§ **TASK GOAL**: In the data below, how many lines include the word "show"? Give only the number.

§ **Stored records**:
-- ==== Sys2Proof/Certificates/Slice0/Obligations.lean ====
section
/-! DEFINITION. The statements for the provers. OBLIGATIONS.json lists them with the rules they rest on. An event's own effect
is a state `x`; the event then ends with `x.settleEvent`, which keeps everything in `x.outside`. -/

open Sys2Proof Sys2Proof.Machine

/-! ### The machine -/

/-- Step takes the command at the front of the queue and carries it out on the state with the queue's rest. -/
def Obligations.StepRunsFrontCommand : Prop :=
  ∀ (s : State) (c : Instr) (rest : List Instr), s.pending = c :: rest → step s = exec c { s with pending := rest }

/-- The model's choice (log 7): on an empty queue one µs passes, every running timer counts up to its limit, and nothing
else changes. -/
def Obligations.EmptyQueueStepCountsOneMicrosecond : Prop :=
  ∀ s : State, s.pending = [] → ∃ t : State, step s = .next t ∧
    (∀ c, t.claim c = { s.claim c with
      hold := (s.claim c).hold.tick s.holdLimit, wait := (s.claim c).wait.tick s.waitLimit,
      reask := (s.claim c).reask.tick s.retryLimit }) ∧
    t.txq = s.txq.map (fun e => { e with
      returnTimer := e.returnTimer.tick Config.returnLimit, retryTimer := e.retryTimer.tick s.retryLimit }) ∧
    t.records = s.records.map (fun r =>
      { r with recalling := r.recalling.map fun k => { k with timer := k.timer.tick s.recallLimit } }) ∧
    t = { s with claims := t.claims, txq := t.txq, records := t.records }

/-- The reset state is sound. -/
def Obligations.ResetStateIsSound : Prop := State.reset.Sound

/-- Soundness is kept by every step: the DRAM list stays canonical; the transmit queue, the hand-over list, the receive queue,
the command queue and the forward buffer hold no more than they have room for; the commands in flight cover what the blocks
have yet to complete, and with the completions stay within 16; at most eight chunk moves are listed; each payload has a buffer
of its own; no subject has two attention items; and an entry is FAULTED exactly while it is listed. -/
def Obligations.EveryStepKeepsSoundness : Prop := ∀ s t : State, s.Sound → step s = .next t → t.Sound

/-- No command is refused, and the one fault is a grant of the arbiter to a frame the DRAM port never addresses. -/
def Obligations.OnlyGrantsBeyondReachStop : Prop :=
  ∀ (i : Instr) (s : State),
    (∃ t : State, exec i s = .next t) ∨
      (exec i s = .fault .dramBeyondReach ∧
        ((i = .windowGrant ∧ s.arbPort = some .window ∧ ∃ a, s.access = some a ∧ s.frames ≤ a.frame) ∨
          (i = .chunkReadMoveEnd ∧ s.arbPort = some .ring ∧
            ∃ b f c rest, s.moves = .read b f c :: rest ∧ s.frames ≤ f) ∨
          (i = .chunkWriteMoveEnd ∧ s.arbPort = some .ring ∧
            ∃ b f c k r rest, s.moves = .write b f c k r :: rest ∧ s.frames ≤ f)))

/-- What the blocks still owe each other at the end of an event changes nothing in `outside`: no byte of DRAM, no register that
software writes, no window entry, no waiting access, and none of the inputs and buses listed there. The queues, the lists and
the outputs that show them may change. -/
def Obligations.EndOfEventKeepsOutside : Prop := ∀ s : State, s.settleEvent.outside = s.outside

/-- Every byte of DRAM reads as before unless the command is a reset or a grant of the arbiter that writes; each register that
software writes changes by its own write and by resets alone. -/
def Obligations.MemoryAndRegistersChangeByTheirCommandsAlone : Prop :=
  ∀ (i : Instr) (s t : State), exec i s = .next t →
    (∀ f, i ≠ .powerOnReset f) → (∀ c f, i ≠ .stationReset c f) → (∀ f, i ≠ .rstReleased f) →
    (i ≠ .windowGrant → i ≠ .chunkWriteMoveEnd → ∀ a, t.readByte a = s.readByte a) ∧
    ((∀ r d l, i ≠ .cmdStage r d l) → t.staging = s.staging) ∧
    ((∀ r d l, i ≠ .startRecordWrite r d l) → t.startRec = s.startRec) ∧
    ((∀ d l, i ≠ .intEnable d l) → t.cplEnable = s.cplEnable ∧ t.attEnable = s.attEnable) ∧
    ((∀ l, i ≠ .post l) → t.seqNext = s.seqNext ∧ t.postResult = s.postResult) ∧
    ((∀ d l, i ≠ .resetControl d l) → t.resetRequested = s.resetRequested) ∧
    t.straps = s.straps ∧ t.rstHeld = s.rstHeld
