/-! ### removeItem -/

@[simp] theorem State.removeItem_pending (u : Subject) : (s.removeItem u).pending = s.pending := rfl
@[simp] theorem State.removeItem_mail (u : Subject) : (s.removeItem u).mail = s.mail := rfl
@[simp] theorem State.removeItem_freeCount (u : Subject) : (s.removeItem u).freeCount = s.freeCount := rfl
@[simp] theorem State.removeItem_rstHeld (u : Subject) : (s.removeItem u).rstHeld = s.rstHeld := rfl
@[simp] theorem State.removeItem_resetRequested (u : Subject) : (s.removeItem u).resetRequested = s.resetRequested := rfl
@[simp] theorem State.removeItem_busRead (u : Subject) : (s.removeItem u).busRead = s.busRead := rfl
@[simp] theorem State.removeItem_rout (u : Subject) : (s.removeItem u).rout = s.rout := rfl
@[simp] theorem State.removeItem_straps (u : Subject) : (s.removeItem u).straps = s.straps := rfl
@[simp] theorem State.removeItem_dram (u : Subject) : (s.removeItem u).dram = s.dram := rfl
@[simp] theorem State.removeItem_dramEpoch (u : Subject) : (s.removeItem u).dramEpoch = s.dramEpoch := rfl
@[simp] theorem State.removeItem_homeCount (u : Subject) : (s.removeItem u).homeCount = s.homeCount := rfl
@[simp] theorem State.removeItem_borrowCount (u : Subject) : (s.removeItem u).borrowCount = s.borrowCount := rfl
@[simp] theorem State.removeItem_borrow (u : Subject) : (s.removeItem u).borrow = s.borrow := rfl
@[simp] theorem State.removeItem_arbPort (u : Subject) : (s.removeItem u).arbPort = s.arbPort := rfl
@[simp] theorem State.removeItem_arbTurn (u : Subject) : (s.removeItem u).arbTurn = s.arbTurn := rfl
@[simp] theorem State.removeItem_moves (u : Subject) : (s.removeItem u).moves = s.moves := rfl
@[simp] theorem State.removeItem_records (u : Subject) : (s.removeItem u).records = s.records := rfl
@[simp] theorem State.removeItem_dirTurn (u : Subject) : (s.removeItem u).dirTurn = s.dirTurn := rfl
@[simp] theorem State.removeItem_claims (u : Subject) : (s.removeItem u).claims = s.claims := rfl
@[simp] theorem State.removeItem_claimTurn (u : Subject) : (s.removeItem u).claimTurn = s.claimTurn := rfl
@[simp] theorem State.removeItem_port (u : Subject) : (s.removeItem u).port = s.port := rfl
@[simp] theorem State.removeItem_txq (u : Subject) : (s.removeItem u).txq = s.txq := rfl
@[simp] theorem State.removeItem_handover (u : Subject) : (s.removeItem u).handover = s.handover := rfl
@[simp] theorem State.removeItem_outBuf (u : Subject) : (s.removeItem u).outBuf = s.outBuf := rfl
@[simp] theorem State.removeItem_fwd (u : Subject) : (s.removeItem u).fwd = s.fwd := rfl
@[simp] theorem State.removeItem_rx (u : Subject) : (s.removeItem u).rx = s.rx := rfl
@[simp] theorem State.removeItem_inBuf (u : Subject) : (s.removeItem u).inBuf = s.inBuf := rfl
@[simp] theorem State.removeItem_chunkTurn (u : Subject) : (s.removeItem u).chunkTurn = s.chunkTurn := rfl
@[simp] theorem State.removeItem_station (u : Subject) : (s.removeItem u).station = s.station := rfl
@[simp] theorem State.removeItem_startRec (u : Subject) : (s.removeItem u).startRec = s.startRec := rfl
@[simp] theorem State.removeItem_prevInc (u : Subject) : (s.removeItem u).prevInc = s.prevInc := rfl
@[simp] theorem State.removeItem_probeOutstanding (u : Subject) : (s.removeItem u).probeOutstanding = s.probeOutstanding := rfl
@[simp] theorem State.removeItem_announceAwaited (u : Subject) : (s.removeItem u).announceAwaited = s.announceAwaited := rfl
@[simp] theorem State.removeItem_lifeCmd (u : Subject) : (s.removeItem u).lifeCmd = s.lifeCmd := rfl
@[simp] theorem State.removeItem_peers (u : Subject) : (s.removeItem u).peers = s.peers := rfl
@[simp] theorem State.removeItem_heldFrame (u : Subject) : (s.removeItem u).heldFrame = s.heldFrame := rfl
@[simp] theorem State.removeItem_window (u : Subject) : (s.removeItem u).window = s.window := rfl
@[simp] theorem State.removeItem_access (u : Subject) : (s.removeItem u).access = s.access := rfl
@[simp] theorem State.removeItem_staging (u : Subject) : (s.removeItem u).staging = s.staging := rfl
@[simp] theorem State.removeItem_cmdq (u : Subject) : (s.removeItem u).cmdq = s.cmdq := rfl
@[simp] theorem State.removeItem_seqNext (u : Subject) : (s.removeItem u).seqNext = s.seqNext := rfl
@[simp] theorem State.removeItem_postResult (u : Subject) : (s.removeItem u).postResult = s.postResult := rfl
@[simp] theorem State.removeItem_inFlight (u : Subject) : (s.removeItem u).inFlight = s.inFlight := rfl
@[simp] theorem State.removeItem_cplq (u : Subject) : (s.removeItem u).cplq = s.cplq := rfl
@[simp] theorem State.removeItem_attention (u : Subject) : (s.removeItem u).attention = s.attention.filter fun i => i.subject != u := rfl
@[simp] theorem State.removeItem_cplEnable (u : Subject) : (s.removeItem u).cplEnable = s.cplEnable := rfl
@[simp] theorem State.removeItem_attEnable (u : Subject) : (s.removeItem u).attEnable = s.attEnable := rfl

/-! ### freeBorrow -/

@[simp] theorem State.freeBorrow_pending (c : ClaimIdx) : (s.freeBorrow c).pending = s.pending := rfl
@[simp] theorem State.freeBorrow_mail (c : ClaimIdx) : (s.freeBorrow c).mail = s.mail := rfl
@[simp] theorem State.freeBorrow_freeCount (c : ClaimIdx) : (s.freeBorrow c).freeCount = s.freeCount := rfl
@[simp] theorem State.freeBorrow_rstHeld (c : ClaimIdx) : (s.freeBorrow c).rstHeld = s.rstHeld := rfl
@[simp] theorem State.freeBorrow_resetRequested (c : ClaimIdx) : (s.freeBorrow c).resetRequested = s.resetRequested := rfl
@[simp] theorem State.freeBorrow_busRead (c : ClaimIdx) : (s.freeBorrow c).busRead = s.busRead := rfl
@[simp] theorem State.freeBorrow_rout (c : ClaimIdx) : (s.freeBorrow c).rout = s.rout := rfl
@[simp] theorem State.freeBorrow_straps (c : ClaimIdx) : (s.freeBorrow c).straps = s.straps := rfl
@[simp] theorem State.freeBorrow_dram (c : ClaimIdx) : (s.freeBorrow c).dram = s.dram := rfl
@[simp] theorem State.freeBorrow_dramEpoch (c : ClaimIdx) : (s.freeBorrow c).dramEpoch = s.dramEpoch := rfl
@[simp] theorem State.freeBorrow_homeCount (c : ClaimIdx) : (s.freeBorrow c).homeCount = s.homeCount := rfl
@[simp] theorem State.freeBorrow_borrowCount (c : ClaimIdx) : (s.freeBorrow c).borrowCount = s.borrowCount := rfl
@[simp] theorem State.freeBorrow_borrow (c : ClaimIdx) : (s.freeBorrow c).borrow = s.borrow.map fun o => if o = some c then none else o := rfl
@[simp] theorem State.freeBorrow_arbPort (c : ClaimIdx) : (s.freeBorrow c).arbPort = s.arbPort := rfl
@[simp] theorem State.freeBorrow_arbTurn (c : ClaimIdx) : (s.freeBorrow c).arbTurn = s.arbTurn := rfl
@[simp] theorem State.freeBorrow_moves (c : ClaimIdx) : (s.freeBorrow c).moves = s.moves := rfl
@[simp] theorem State.freeBorrow_records (c : ClaimIdx) : (s.freeBorrow c).records = s.records := rfl
@[simp] theorem State.freeBorrow_dirTurn (c : ClaimIdx) : (s.freeBorrow c).dirTurn = s.dirTurn := rfl
@[simp] theorem State.freeBorrow_claims (c : ClaimIdx) : (s.freeBorrow c).claims = s.claims := rfl
@[simp] theorem State.freeBorrow_claimTurn (c : ClaimIdx) : (s.freeBorrow c).claimTurn = s.claimTurn := rfl
@[simp] theorem State.freeBorrow_port (c : ClaimIdx) : (s.freeBorrow c).port = s.port := rfl
@[simp] theorem State.freeBorrow_txq (c : ClaimIdx) : (s.freeBorrow c).txq = s.txq := rfl
@[simp] theorem State.freeBorrow_handover (c : ClaimIdx) : (s.freeBorrow c).handover = s.handover := rfl
@[simp] theorem State.freeBorrow_outBuf (c : ClaimIdx) : (s.freeBorrow c).outBuf = s.outBuf := rfl
@[simp] theorem State.freeBorrow_fwd (c : ClaimIdx) : (s.freeBorrow c).fwd = s.fwd := rfl
@[simp] theorem State.freeBorrow_rx (c : ClaimIdx) : (s.freeBorrow c).rx = s.rx := rfl
@[simp] theorem State.freeBorrow_inBuf (c : ClaimIdx) : (s.freeBorrow c).inBuf = s.inBuf := rfl
@[simp] theorem State.freeBorrow_chunkTurn (c : ClaimIdx) : (s.freeBorrow c).chunkTurn = s.chunkTurn := rfl
@[simp] theorem State.freeBorrow_station (c : ClaimIdx) : (s.freeBorrow c).station = s.station := rfl
@[simp] theorem State.freeBorrow_startRec (c : ClaimIdx) : (s.freeBorrow c).startRec = s.startRec := rfl
@[simp] theorem State.freeBorrow_prevInc (c : ClaimIdx) : (s.freeBorrow c).prevInc = s.prevInc := rfl
@[simp] theorem State.freeBorrow_probeOutstanding (c : ClaimIdx) : (s.freeBorrow c).probeOutstanding = s.probeOutstanding := rfl
@[simp] theorem State.freeBorrow_announceAwaited (c : ClaimIdx) : (s.freeBorrow c).announceAwaited = s.announceAwaited := rfl
@[simp] theorem State.freeBorrow_lifeCmd (c : ClaimIdx) : (s.freeBorrow c).lifeCmd = s.lifeCmd := rfl
@[simp] theorem State.freeBorrow_peers (c : ClaimIdx) : (s.freeBorrow c).peers = s.peers := rfl
@[simp] theorem State.freeBorrow_heldFrame (c : ClaimIdx) : (s.freeBorrow c).heldFrame = s.heldFrame := rfl
@[simp] theorem State.freeBorrow_window (c : ClaimIdx) : (s.freeBorrow c).window = s.window := rfl
@[simp] theorem State.freeBorrow_access (c : ClaimIdx) : (s.freeBorrow c).access = s.access := rfl
@[simp] theorem State.freeBorrow_staging (c : ClaimIdx) : (s.freeBorrow c).staging = s.staging := rfl
@[simp] theorem State.freeBorrow_cmdq (c : ClaimIdx) : (s.freeBorrow c).cmdq = s.cmdq := rfl
@[simp] theorem State.freeBorrow_seqNext (c : ClaimIdx) : (s.freeBorrow c).seqNext = s.seqNext := rfl
@[simp] theorem State.freeBorrow_postResult (c : ClaimIdx) : (s.freeBorrow c).postResult = s.postResult := rfl
@[simp] theorem State.freeBorrow_inFlight (c : ClaimIdx) : (s.freeBorrow c).inFlight = s.inFlight := rfl
@[simp] theorem State.freeBorrow_cplq (c : ClaimIdx) : (s.freeBorrow c).cplq = s.cplq := rfl
@[simp] theorem State.freeBorrow_attention (c : ClaimIdx) : (s.freeBorrow c).attention = s.attention := rfl
@[simp] theorem State.freeBorrow_cplEnable (c : ClaimIdx) : (s.freeBorrow c).cplEnable = s.cplEnable := rfl
@[simp] theorem State.freeBorrow_attEnable (c : ClaimIdx) : (s.freeBorrow c).attEnable = s.attEnable := rfl
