-- ==== Sys2Proof/Laws/Internal.lean ====
section
/-! SUPPORT. What the shared operations can do to a state: each keeps the part outside the exchanges, lets no queue overflow,
lists no subject twice, lists the same window entries, loses no place of the reservation, and leaves every payload in a buffer
of its own. One lemma for each operation, in the form "if the state so far is reached by such operations, so is the state after
this one". -/

namespace Sys2Proof.Machine

/-! ### Counting what is in flight -/

theorem sum_map_update {α : Type} [DecidableEq α] (l : List α) (hn : l.Nodup) (c : α) (hc : c ∈ l) (f : α → Nat) (v : Nat) :
    (l.map fun d => if d = c then v else f d).sum + f c = (l.map f).sum + v := by
  induction l with
  | nil => simp at hc
  | cons a rest ih =>
    rw [List.nodup_cons] at hn
    simp only [List.map_cons, List.sum_cons]
    rcases List.mem_cons.1 hc with h | h
    · subst h
      have : (rest.map fun d => if d = c then v else f d) = rest.map f := by
        apply List.map_congr_left
        intro d hd
        have : d ≠ c := fun k => hn.1 (k ▸ hd)
        rw [if_neg this]
      rw [this, if_pos rfl]; omega
    · have : a ≠ c := fun k => hn.1 (k ▸ h)
      rw [if_neg this]
      have := ih hn.2 h
      omega

/-- A claim replaced: what is to complete changes by what the claim has to complete. -/
theorem State.tickets_setClaim (s : State) (c : ClaimIdx) (v : Claim) :
    (s.setClaim c v).tickets + (s.claim c).tickets = s.tickets + v.tickets := by
  have h := sum_map_update claimIdxs (List.nodup_finRange 32) c (List.mem_finRange c) (fun d => (s.claim d).tickets) v.tickets
  have e : (claimIdxs.map fun d => ((s.setClaim c v).claim d).tickets)
      = claimIdxs.map fun d => if d = c then v.tickets else (s.claim d).tickets := by
    apply List.map_congr_left
    intro d _
    rw [State.claim_setClaim]
    by_cases hd : c = d
    · subst hd; simp
    · rw [if_neg hd, if_neg (Ne.symm hd)]
  unfold State.tickets
  rw [e]
  show _ + bit s.lifeCmd.isSome + _ = _
  omega

/-! ### What an operation may do -/

/-- The parts of the state that the properties below speak of, the claims by what they have to complete. -/
structure Bounded where
  txq : List TxEntry
  handover : List Handed
  fwd : List Frame
  rx : List RxEntry
  heldFrame : Option RxEntry
  moves : List Move
  outBuf : Vector OutBuf 4
  inBuf : Vector (Option (List Byte)) 4
  attention : List Item
  tickets : Nat
  inFlight : Nat
  completions : Nat

def State.bounded (s : State) : Bounded :=
  { txq := s.txq, handover := s.handover, fwd := s.fwd, rx := s.rx, heldFrame := s.heldFrame, moves := s.moves,
    outBuf := s.outBuf, inBuf := s.inBuf, attention := s.attention, tickets := s.tickets, inFlight := s.inFlight,
    completions := s.cplq.length }

/-- `t` is reached from `s` by operations that stay inside the exchanges between the blocks; those have taken care of the
payload in the inbound buffer `b`, if any. -/
structure Within (b : Option (Fin 4)) (s t : State) : Prop where
  outside : t.outside = s.outside
  queues : s.QueuesFit → t.QueuesFit
  items : s.ItemsDistinct → t.ItemsDistinct
  entries : ∀ e, t.entryListed e = s.entryListed e
  reserved : ∀ k, s.Reserved k → t.Reserved k
  outgoing : s.Outgoing → t.Outgoing
  inbound : ∀ l, s.Inbound (b.toList ++ l) → t.Inbound l

/-- The same where no payload was at stake. -/
abbrev Internal (s t : State) : Prop := Within none s t

namespace Within

variable {s t u : State} {pay : Option (Fin 4)}

theorem refl (s : State) : Internal s s := ⟨rfl, id, id, fun _ => rfl, fun _ => id, id, fun _ => id⟩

§ **SOLUTION TO THE PROBLEM**: 2